EXERCISE GOAL — From the records below, print exactly the lines starting at the one containing "-- ==== Sys2Proof/Laws/FrameMem.lean" and ending at the one containing "a <;> simp_all", ends included, and nothing else.

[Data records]
^^^^
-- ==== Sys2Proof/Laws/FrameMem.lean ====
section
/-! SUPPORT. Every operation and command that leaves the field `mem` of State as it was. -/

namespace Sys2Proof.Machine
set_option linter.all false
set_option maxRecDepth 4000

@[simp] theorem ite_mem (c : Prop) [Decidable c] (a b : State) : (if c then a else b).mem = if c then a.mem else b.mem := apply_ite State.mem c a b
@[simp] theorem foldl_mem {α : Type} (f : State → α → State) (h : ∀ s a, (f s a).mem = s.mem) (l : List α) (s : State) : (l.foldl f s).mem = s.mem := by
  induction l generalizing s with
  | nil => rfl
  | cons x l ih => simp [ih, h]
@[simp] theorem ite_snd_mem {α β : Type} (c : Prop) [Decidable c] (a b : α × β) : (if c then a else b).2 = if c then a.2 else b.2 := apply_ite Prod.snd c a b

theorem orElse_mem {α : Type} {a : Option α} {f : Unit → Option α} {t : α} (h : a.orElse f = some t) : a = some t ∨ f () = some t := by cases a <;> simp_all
^^^^
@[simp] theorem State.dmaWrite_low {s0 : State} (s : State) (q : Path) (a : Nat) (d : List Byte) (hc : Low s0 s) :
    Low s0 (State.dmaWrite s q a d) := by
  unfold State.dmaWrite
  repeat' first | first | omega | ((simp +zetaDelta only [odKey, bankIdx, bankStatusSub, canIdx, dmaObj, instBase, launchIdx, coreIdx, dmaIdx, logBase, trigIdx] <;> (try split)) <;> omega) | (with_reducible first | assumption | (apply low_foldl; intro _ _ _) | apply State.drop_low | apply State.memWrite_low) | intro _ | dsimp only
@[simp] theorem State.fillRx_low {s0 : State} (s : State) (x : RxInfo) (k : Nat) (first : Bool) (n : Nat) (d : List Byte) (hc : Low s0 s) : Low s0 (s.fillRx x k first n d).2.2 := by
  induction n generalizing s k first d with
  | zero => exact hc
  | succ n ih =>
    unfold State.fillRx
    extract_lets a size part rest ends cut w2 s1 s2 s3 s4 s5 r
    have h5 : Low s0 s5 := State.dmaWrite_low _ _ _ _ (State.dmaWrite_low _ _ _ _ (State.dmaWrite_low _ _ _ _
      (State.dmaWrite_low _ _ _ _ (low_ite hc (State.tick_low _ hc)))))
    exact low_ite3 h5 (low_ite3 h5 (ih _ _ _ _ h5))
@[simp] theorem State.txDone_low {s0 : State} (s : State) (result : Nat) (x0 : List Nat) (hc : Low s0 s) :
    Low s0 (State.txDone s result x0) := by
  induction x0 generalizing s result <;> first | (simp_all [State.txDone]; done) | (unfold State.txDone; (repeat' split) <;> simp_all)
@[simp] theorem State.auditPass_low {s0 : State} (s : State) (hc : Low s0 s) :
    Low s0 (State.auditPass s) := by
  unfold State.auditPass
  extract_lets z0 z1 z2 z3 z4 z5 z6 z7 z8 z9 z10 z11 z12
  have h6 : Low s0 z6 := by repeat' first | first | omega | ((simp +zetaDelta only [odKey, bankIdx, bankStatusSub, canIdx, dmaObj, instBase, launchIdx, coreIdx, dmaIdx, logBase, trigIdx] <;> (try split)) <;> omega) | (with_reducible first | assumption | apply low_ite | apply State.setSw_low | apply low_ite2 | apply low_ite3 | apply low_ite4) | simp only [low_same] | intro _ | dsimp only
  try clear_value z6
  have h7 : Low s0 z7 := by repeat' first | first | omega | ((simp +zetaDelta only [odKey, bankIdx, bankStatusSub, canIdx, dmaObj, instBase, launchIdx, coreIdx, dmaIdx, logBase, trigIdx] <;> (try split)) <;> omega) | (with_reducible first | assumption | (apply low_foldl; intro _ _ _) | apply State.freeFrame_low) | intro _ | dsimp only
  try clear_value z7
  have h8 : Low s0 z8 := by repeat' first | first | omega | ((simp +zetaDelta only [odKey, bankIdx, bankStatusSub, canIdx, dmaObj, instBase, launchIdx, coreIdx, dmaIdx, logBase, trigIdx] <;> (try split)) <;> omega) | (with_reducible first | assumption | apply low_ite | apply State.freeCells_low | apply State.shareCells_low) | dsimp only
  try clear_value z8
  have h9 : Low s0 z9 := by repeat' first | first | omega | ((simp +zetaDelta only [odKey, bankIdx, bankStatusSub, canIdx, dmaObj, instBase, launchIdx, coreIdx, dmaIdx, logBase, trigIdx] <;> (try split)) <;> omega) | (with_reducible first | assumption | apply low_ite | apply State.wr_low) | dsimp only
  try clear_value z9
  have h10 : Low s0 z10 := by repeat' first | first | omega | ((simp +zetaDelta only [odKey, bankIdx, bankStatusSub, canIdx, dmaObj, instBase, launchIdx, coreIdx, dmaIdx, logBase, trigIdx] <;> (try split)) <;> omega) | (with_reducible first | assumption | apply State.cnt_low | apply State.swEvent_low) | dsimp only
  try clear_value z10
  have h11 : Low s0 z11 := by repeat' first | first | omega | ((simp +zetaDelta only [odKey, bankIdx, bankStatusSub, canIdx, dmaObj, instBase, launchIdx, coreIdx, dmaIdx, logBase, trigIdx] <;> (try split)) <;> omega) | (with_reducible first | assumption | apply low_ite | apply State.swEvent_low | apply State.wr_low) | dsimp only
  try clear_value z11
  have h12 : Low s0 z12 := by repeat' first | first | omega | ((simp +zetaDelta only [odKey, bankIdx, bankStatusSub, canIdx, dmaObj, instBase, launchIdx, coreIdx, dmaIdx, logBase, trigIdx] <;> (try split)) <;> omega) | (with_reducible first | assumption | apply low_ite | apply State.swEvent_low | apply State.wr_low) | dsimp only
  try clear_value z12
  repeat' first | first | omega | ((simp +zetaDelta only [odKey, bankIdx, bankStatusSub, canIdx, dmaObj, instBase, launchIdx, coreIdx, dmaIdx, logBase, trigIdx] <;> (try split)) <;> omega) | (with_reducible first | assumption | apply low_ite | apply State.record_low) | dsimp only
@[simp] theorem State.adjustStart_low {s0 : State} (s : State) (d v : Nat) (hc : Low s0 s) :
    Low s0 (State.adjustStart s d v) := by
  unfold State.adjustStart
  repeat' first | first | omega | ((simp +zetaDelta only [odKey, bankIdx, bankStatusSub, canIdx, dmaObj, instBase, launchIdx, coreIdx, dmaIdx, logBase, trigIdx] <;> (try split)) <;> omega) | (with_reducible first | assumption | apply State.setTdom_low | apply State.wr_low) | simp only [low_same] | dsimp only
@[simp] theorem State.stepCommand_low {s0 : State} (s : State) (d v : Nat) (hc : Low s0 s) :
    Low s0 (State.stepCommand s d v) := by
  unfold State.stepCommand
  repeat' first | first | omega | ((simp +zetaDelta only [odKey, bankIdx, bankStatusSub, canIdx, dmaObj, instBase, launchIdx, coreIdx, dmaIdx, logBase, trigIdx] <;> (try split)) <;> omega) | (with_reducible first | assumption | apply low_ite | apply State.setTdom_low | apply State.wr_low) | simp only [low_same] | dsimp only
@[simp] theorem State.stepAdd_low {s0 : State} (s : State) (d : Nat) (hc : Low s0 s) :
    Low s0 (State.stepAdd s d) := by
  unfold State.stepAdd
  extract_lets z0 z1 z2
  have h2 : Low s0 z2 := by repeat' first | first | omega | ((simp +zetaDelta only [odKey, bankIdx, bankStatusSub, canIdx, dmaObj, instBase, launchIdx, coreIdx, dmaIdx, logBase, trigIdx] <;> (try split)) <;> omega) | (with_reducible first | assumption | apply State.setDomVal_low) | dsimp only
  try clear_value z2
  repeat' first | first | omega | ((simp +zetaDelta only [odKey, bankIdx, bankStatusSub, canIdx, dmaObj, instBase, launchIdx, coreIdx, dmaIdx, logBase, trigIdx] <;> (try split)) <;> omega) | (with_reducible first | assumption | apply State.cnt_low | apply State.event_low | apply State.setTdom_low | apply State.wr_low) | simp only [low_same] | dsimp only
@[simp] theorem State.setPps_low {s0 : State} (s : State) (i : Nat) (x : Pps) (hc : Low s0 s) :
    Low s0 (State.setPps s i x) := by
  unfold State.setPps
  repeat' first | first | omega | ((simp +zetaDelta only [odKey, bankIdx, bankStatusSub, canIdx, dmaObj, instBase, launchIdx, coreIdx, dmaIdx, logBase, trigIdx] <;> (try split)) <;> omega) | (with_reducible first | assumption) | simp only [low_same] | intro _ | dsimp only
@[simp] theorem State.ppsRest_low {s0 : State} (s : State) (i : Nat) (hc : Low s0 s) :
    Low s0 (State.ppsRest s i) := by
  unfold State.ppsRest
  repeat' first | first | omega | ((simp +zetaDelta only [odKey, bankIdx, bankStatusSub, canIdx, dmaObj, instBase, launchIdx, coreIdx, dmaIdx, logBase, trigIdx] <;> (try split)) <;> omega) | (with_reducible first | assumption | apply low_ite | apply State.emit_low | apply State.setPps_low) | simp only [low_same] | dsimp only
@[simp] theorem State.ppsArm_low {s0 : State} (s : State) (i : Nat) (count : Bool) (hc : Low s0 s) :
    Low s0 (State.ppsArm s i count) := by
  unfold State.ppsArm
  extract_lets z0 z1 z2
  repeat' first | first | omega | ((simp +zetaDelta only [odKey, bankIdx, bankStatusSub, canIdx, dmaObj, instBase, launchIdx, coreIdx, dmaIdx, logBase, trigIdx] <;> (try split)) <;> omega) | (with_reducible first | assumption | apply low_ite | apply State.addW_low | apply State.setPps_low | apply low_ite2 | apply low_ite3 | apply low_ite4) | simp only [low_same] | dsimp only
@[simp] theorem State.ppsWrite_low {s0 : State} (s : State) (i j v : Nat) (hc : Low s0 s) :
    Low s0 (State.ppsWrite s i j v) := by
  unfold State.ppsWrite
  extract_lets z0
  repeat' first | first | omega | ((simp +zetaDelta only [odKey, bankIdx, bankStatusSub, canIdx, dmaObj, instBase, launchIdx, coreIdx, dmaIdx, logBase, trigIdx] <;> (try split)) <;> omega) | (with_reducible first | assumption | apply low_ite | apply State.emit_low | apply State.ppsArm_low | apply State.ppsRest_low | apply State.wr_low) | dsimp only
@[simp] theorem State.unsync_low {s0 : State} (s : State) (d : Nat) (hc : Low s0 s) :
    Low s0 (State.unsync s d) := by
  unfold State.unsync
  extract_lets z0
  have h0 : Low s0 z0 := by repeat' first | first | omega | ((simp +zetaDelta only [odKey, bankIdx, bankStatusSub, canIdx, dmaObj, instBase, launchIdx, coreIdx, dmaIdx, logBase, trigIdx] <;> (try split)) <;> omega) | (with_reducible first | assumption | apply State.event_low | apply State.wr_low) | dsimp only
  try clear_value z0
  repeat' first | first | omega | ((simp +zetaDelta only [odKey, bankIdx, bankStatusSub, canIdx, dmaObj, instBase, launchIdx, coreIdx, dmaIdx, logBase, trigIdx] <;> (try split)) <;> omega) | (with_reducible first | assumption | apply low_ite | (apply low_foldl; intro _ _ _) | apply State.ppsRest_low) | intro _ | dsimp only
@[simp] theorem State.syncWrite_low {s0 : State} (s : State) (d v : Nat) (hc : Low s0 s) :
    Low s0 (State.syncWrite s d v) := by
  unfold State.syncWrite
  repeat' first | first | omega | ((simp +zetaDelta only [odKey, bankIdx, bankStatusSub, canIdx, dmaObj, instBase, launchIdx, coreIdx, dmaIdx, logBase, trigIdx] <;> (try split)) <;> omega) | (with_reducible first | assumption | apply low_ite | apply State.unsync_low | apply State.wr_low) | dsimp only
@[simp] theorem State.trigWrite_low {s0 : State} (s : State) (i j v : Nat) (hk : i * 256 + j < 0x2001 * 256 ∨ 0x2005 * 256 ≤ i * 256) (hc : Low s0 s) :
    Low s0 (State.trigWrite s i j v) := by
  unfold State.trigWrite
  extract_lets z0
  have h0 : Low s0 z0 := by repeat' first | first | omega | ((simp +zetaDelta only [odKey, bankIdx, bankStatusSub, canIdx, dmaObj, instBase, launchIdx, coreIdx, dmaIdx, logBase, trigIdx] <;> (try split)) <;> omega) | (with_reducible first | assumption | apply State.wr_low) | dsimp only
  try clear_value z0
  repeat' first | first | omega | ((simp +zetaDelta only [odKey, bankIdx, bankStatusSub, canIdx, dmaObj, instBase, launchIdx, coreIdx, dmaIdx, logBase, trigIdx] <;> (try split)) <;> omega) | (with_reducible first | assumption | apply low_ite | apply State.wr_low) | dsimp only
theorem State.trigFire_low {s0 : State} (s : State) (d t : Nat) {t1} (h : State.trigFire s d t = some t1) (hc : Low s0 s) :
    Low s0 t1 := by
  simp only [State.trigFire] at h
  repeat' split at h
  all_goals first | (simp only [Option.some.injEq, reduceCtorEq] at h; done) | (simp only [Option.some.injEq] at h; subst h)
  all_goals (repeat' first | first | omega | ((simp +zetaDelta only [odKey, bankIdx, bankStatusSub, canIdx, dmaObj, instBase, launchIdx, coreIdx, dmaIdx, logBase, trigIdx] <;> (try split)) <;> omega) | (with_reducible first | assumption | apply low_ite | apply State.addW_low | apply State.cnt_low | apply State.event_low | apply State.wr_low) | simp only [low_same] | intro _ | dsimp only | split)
^^^^
RESPONSE AREA —
-- ==== Sys2Proof/Laws/FrameMem.lean ====
section
/-! SUPPORT. Every operation and command that leaves the field `mem` of State as it was. -/

namespace Sys2Proof.Machine
set_option linter.all false
set_option maxRecDepth 4000

@[simp] theorem ite_mem (c : Prop) [Decidable c] (a b : State) : (if c then a else b).mem = if c then a.mem else b.mem := apply_ite State.mem c a b
@[simp] theorem foldl_mem {α : Type} (f : State → α → State) (h : ∀ s a, (f s a).mem = s.mem) (l : List α) (s : State) : (l.foldl f s).mem = s.mem := by
  induction l generalizing s with
  | nil => rfl
  | cons x l ih => simp [ih, h]
@[simp] theorem ite_snd_mem {α β : Type} (c : Prop) [Decidable c] (a b : α × β) : (if c then a else b).2 = if c then a.2 else b.2 := apply_ite Prod.snd c a b

theorem orElse_mem {α : Type} {a : Option α} {f : Unit → Option α} {t : α} (h : a.orElse f = some t) : a = some t ∨ f () = some t := by cases a <;> simp_all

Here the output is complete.